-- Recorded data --

= = =

-- ==== Sys2Proof/Machine/Queues.lean ====
section
/-! DEFINITION. Submission and completion queues, the life of a command, and launches on cores (chapter 10, 06
R149, R150). -/

namespace Sys2Proof.Machine

/-! ## Fields of a submission queue (10 R266) -/

/-- GFE_SQCTL.ctx. -/
def Sq.context (q : Sq) : CtxId := Fin.ofNat 64 (bitsAt q.ctl 4 6)
/-- GFE_SQCTL.cq. -/
def Sq.completion (q : Sq) : CqId := Fin.ofNat 256 (bitsAt q.ctl 16 8)
/-- GFE_SQCTL.en. -/
def Sq.enabled (q : Sq) : Bool := bitAt q.ctl 0
/-- GFE_SQCTL.loc: the ring lies in device DRAM. -/
def Sq.inDram (q : Sq) : Bool := bitAt q.ctl 1
/-- GFE_SQCTL.on_err: an error completion halts the queue. -/
def Sq.haltsOnError (q : Sq) : Bool := bitAt q.ctl 2
/-- Entries of the ring. -/
def Sq.size (q : Sq) : Nat := 2 ^ bitsAt q.ctl 10 5
/-- GFE_SQCTL.core. -/
def Sq.boundCore (q : Sq) : Nat := bitsAt q.ctl 24 5
/-- GFE_SQCTL.timeout_ms, in edges. -/
def Sq.timeout (q : Sq) : Nat := bitsAt q.ctl 32 22 * msEdges
/-- No command is held (R267). -/
def Sq.isEmpty (q : Sq) : Bool := q.head == q.tail
/-- Address of the entry at head. -/
def Sq.entryAddr (q : Sq) : Nat := bitsAt q.base 12 52 * 4096 + 64 * q.head

/-- The enabled queues of a context, ascending. -/
def queuesOf (s : State) (k : CtxId) : List Nat :=
  (s.sqs.rows.filter fun r => r.2.enabled && r.2.context == k).map fun r => r.1

/-- Entries of a completion ring (R268). -/
def Cq.size (c : Cq) : Nat := 2 ^ bitsAt c.ctl 4 5
/-- GFE_CQCTL.en. -/
def Cq.enabled (c : Cq) : Bool := bitAt c.ctl 0
/-- GFE_CQSTAT.full (R268). -/
def Cq.full (c : Cq) : Bool := (c.tail + 1) % c.size == c.head

/-! ## Status codes (R274) -/

/-- Completed as defined. -/
abbrev stSuccess : Nat := 0x00
/-- Failed check 1 or 3. -/
abbrev stInvalid : Nat := 0x01
/-- A legal command in a state that does not allow it. -/
abbrev stState : Nat := 0x02
/-- No image or generation slot. -/
abbrev stNoResource : Nat := 0x03
/-- The launch could not start at start_at. -/
abbrev stLate : Nat := 0x04
/-- Consumed poison, or a check met a poisoned word. -/
abbrev stPoisoned : Nat := 0x05
/-- A core of the context faulted. -/
abbrev stFault : Nat := 0x06
/-- The queue's timeout expired. -/
abbrev stTimeout : Nat := 0x07
/-- Stopped by a context reset or a context fault. -/
abbrev stAborted : Nat := 0x08
/-- Failed check 4. -/
abbrev stTranslation : Nat := 0x09
/-- A host access failed. -/
abbrev stHost : Nat := 0x0A

/-- An error completion (R291). -/
def isError (status : Nat) : Bool :=
  [stInvalid, stState, stNoResource, stLate, stPoisoned, stTranslation, stHost].contains status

= = =

-- Your objective --
Write out exactly the lines above between the line with "GFE_CQSTAT.full (R268). -/" and the line with "abbrev stTranslation : Nat := 0x09", inclusive, and nothing beyond them.

-- Response to the exercise --
/-- GFE_CQSTAT.full (R268). -/
def Cq.full (c : Cq) : Bool := (c.tail + 1) % c.size == c.head

/-! ## Status codes (R274) -/

/-- Completed as defined. -/
abbrev stSuccess : Nat := 0x00
/-- Failed check 1 or 3. -/
abbrev stInvalid : Nat := 0x01
/-- A legal command in a state that does not allow it. -/
abbrev stState : Nat := 0x02
/-- No image or generation slot. -/
abbrev stNoResource : Nat := 0x03
/-- The launch could not start at start_at. -/
abbrev stLate : Nat := 0x04
/-- Consumed poison, or a check met a poisoned word. -/
abbrev stPoisoned : Nat := 0x05
/-- A core of the context faulted. -/
abbrev stFault : Nat := 0x06
/-- The queue's timeout expired. -/
abbrev stTimeout : Nat := 0x07
/-- Stopped by a context reset or a context fault. -/
abbrev stAborted : Nat := 0x08
/-- Failed check 4. -/
abbrev stTranslation : Nat := 0x09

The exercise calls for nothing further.